作者:颜七   状态:完结   时间:2023-05-19 06:00:03


出了城门,视野陡然开阔。张布常年南征北战,田原风光看的也多。但不像今日这般悠闲,还有佳人作伴。又是别一番的感受。

官道两边,一块块绿色的麦田,夏风轻拂,扬起一波一波的麦浪;麦田那边,是连绵起伏的群山,如同一道屏障;屏障那边,飘浮着一朵朵的白云。云的身后,则是碧蓝碧蓝的天空。

两人一边欣赏景色,一边说笑。不知不觉,官道往右分岔,岔道的那端是山,山势不高,远望炊烟缭绕,似有人家。

“张郎,我们到那边转转。”剪兰说。

“好。”张布拉住缰绳,往右抖抖,马车“咯噔咯噔”向右缓缓行驶。

渐行渐近,出现一条山道,山道两边是山,上面密密麻麻的长满齐天大树。侧而倾听,百鸟啾鸣,让人心旷神怡。

往前再行几步,出现一片空地,搭着一间茅草亭。

亭里有人,一位躺在木栏上打盹,两位坐在木栏上聊天。听到马车的声音,睡的人醒了,聊天的人停了,眼睛都看着马车上的人。

“老哥,找人吗。”一个后生扯着喉咙友好的问道。

“不,出门没带水,想向小兄弟讨杯水喝。”张布勒紧马缰,马车停住,他跳下车来,拱手唱喏。

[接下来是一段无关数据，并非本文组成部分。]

-- ==== Sys2Proof/Machine/Core.lean ====
section
/-!
DEFINITION. The machine that the host reads: a state type, a step and the state after reset.
-/

/-- The block as the host's interface takes it. -/
def Sys2Proof.core : Host.Core := { State := Sys2Proof.Machine.State, Fault := Sys2Proof.Machine.Fault, Refusal := Sys2Proof.Machine.Refusal, step := Sys2Proof.Machine.step, reset := Sys2Proof.Machine.State.reset }
end

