/-- A CHUNK or an EMPTY packet of a pair. One whose header check fails is dropped and counted, a chunk whose end-to-end check fails
is asked for again, one already accepted is acknowledged again, and one beyond the window is dropped. The next one in
order is accepted: the pair expects the SEQ after it, and a chunk of a landing descriptor is in its Ruril tile. -/
def Obligations.ChunksAreReceived : Prop :=
  ∀ (n k : Nat) (p : Packet) (a : RxPkt) (x : Tile) (s : State), Takes n p a s →
    let v := takePacket n a s
    let src := pkN0 p Pk.SRCRANK
    let ctx := pkN0 p Pk.CTX
    let seq := pkT p 1 Pk.SEQ
    let r := rxPair src ctx s
    let d := seqSub seq r.e
    let sound := tagF Fld.TAG_CRC x.tag = crc32c x.payload
    let chunk := xportIs 0 p = true ∧ p.tile = some x
    let empty := xportIs 1 p = true ∧ p.tile = none
    let both := fun (premise : Prop) (answer : Host.Outcome State Fault Refusal → Prop) =>
      (chunk → sound → premise → answer (exec (.chunk n p) s)) ∧ (empty → premise → answer (exec (.empty n p) s))
    let pair := hcrcOk p = true ∧ isTree p = false
    let seen := 2 ^ 31 ≤ d ∨ seq ∈ r.ahead
    let far := 256 ≤ d ∨ (0 < d ∧ pkN0 p Pk.ORDERED = 1)
    let next := pair ∧ seq = r.e ∧ r.e < 2 ^ 32 ∧ r.ahead = []
    let chan := pkT p 0 Pk.CHAN
    let taken := fun (u : State) => (rxPair src ctx u).e = (seq + 1) % 2 ^ 32 ∧ (rxPair src ctx u).ahead = [] ∧
      rd Reg.FAB_CHUNKS_RCVD u = rd Reg.FAB_CHUNKS_RCVD s + 1
    (chunk → hcrcOk p = false → exec (.chunk n p) s = .next (bump Reg.FAB_HCRC_FAIL v)) ∧
    (empty → hcrcOk p = false → exec (.empty n p) s = .next (bump Reg.FAB_HCRC_FAIL v)) ∧
    (chunk → pair → ¬ sound → exec (.chunk n p) s = .next (settle (sysSend src ctx
      (sysPacket 3 0 ctx src seq (bump Reg.FAB_E2E_FAIL v)) (bump Reg.FAB_E2E_FAIL v)))) ∧
    both (pair ∧ seen) (fun o => o = .next (settle (ackSend src ctx 0 (bump Reg.FAB_DUP_DROP v)))) ∧
    both (pair ∧ ¬ seen ∧ far) (fun o => o = .next v) ∧
    both (next ∧ ctxState ctx s ≠ 1) (fun o => ∃ u, o = .next (settle u) ∧ taken u ∧ u.ruril = s.ruril) ∧
    (chunk → sound → next → ctxState ctx s = 1 → chan < 0xFFFE → descFor 0 src ctx chan s = some k → xdLand k s = true →
      xdBase k s + pkT p 0 Pk.CHUNK ≤ rtnMax → ∃ u, exec (.chunk n p) s = .next (settle u) ∧ taken u ∧
        rurilTile (xdBase k s + pkT p 0 Pk.CHUNK) u = ⟨x.tag, subBytes x.payload 0 4096⟩)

打盹的中年汉子站起身来,“我家里人准备了茶水,大哥不嫌弃,请跟我来。”

“那就打挠了。”张布对着车棚喊道:“兰儿,下来吧。”

剪兰跳下马车。二人跟着中年汉子来到一间茅庐。

八、九只鸡正“叽叽喳喳”的围着啄食,中间站着一位中年女子,花布包头,手中拿着一只簸箕,撮着嘴巴:“咯、咯、咯。”

看见来了人,她停下来,什么也不说,只是憨憨的笑着。

“赶紧给这两位客人准备些许茶水。”汉子说。

女人也不多问,转身进入茅庐。

“进来稍坐片刻。”中年汉子嘿嘿笑着把客人接进屋里。

堂屋里的摆设简单而朴拙,一张四方桌,几把椅子,墙上挂着风干的箩卜,墙角堆放着作农的工具。

汉子说:“坐,坐。”

张布及剪兰在方桌两边坐下,汉子则端着小凳坐在一旁。

“老哥是干什么的。”汉子问。

“做点小生意。”

“怎么样,还可以吧。”

“马马虎虎,勉强糊口。”

“那就很好啊。”

“不打仗还可以,一打仗就完了。”

“我们这里还好,自给自足,打仗也没多大影响。”

两人东扯西谈,剪兰也不插言,只是静静的听着。厨房门帘掀起,女人端着烧好的茶水出来,还有几张烙饼。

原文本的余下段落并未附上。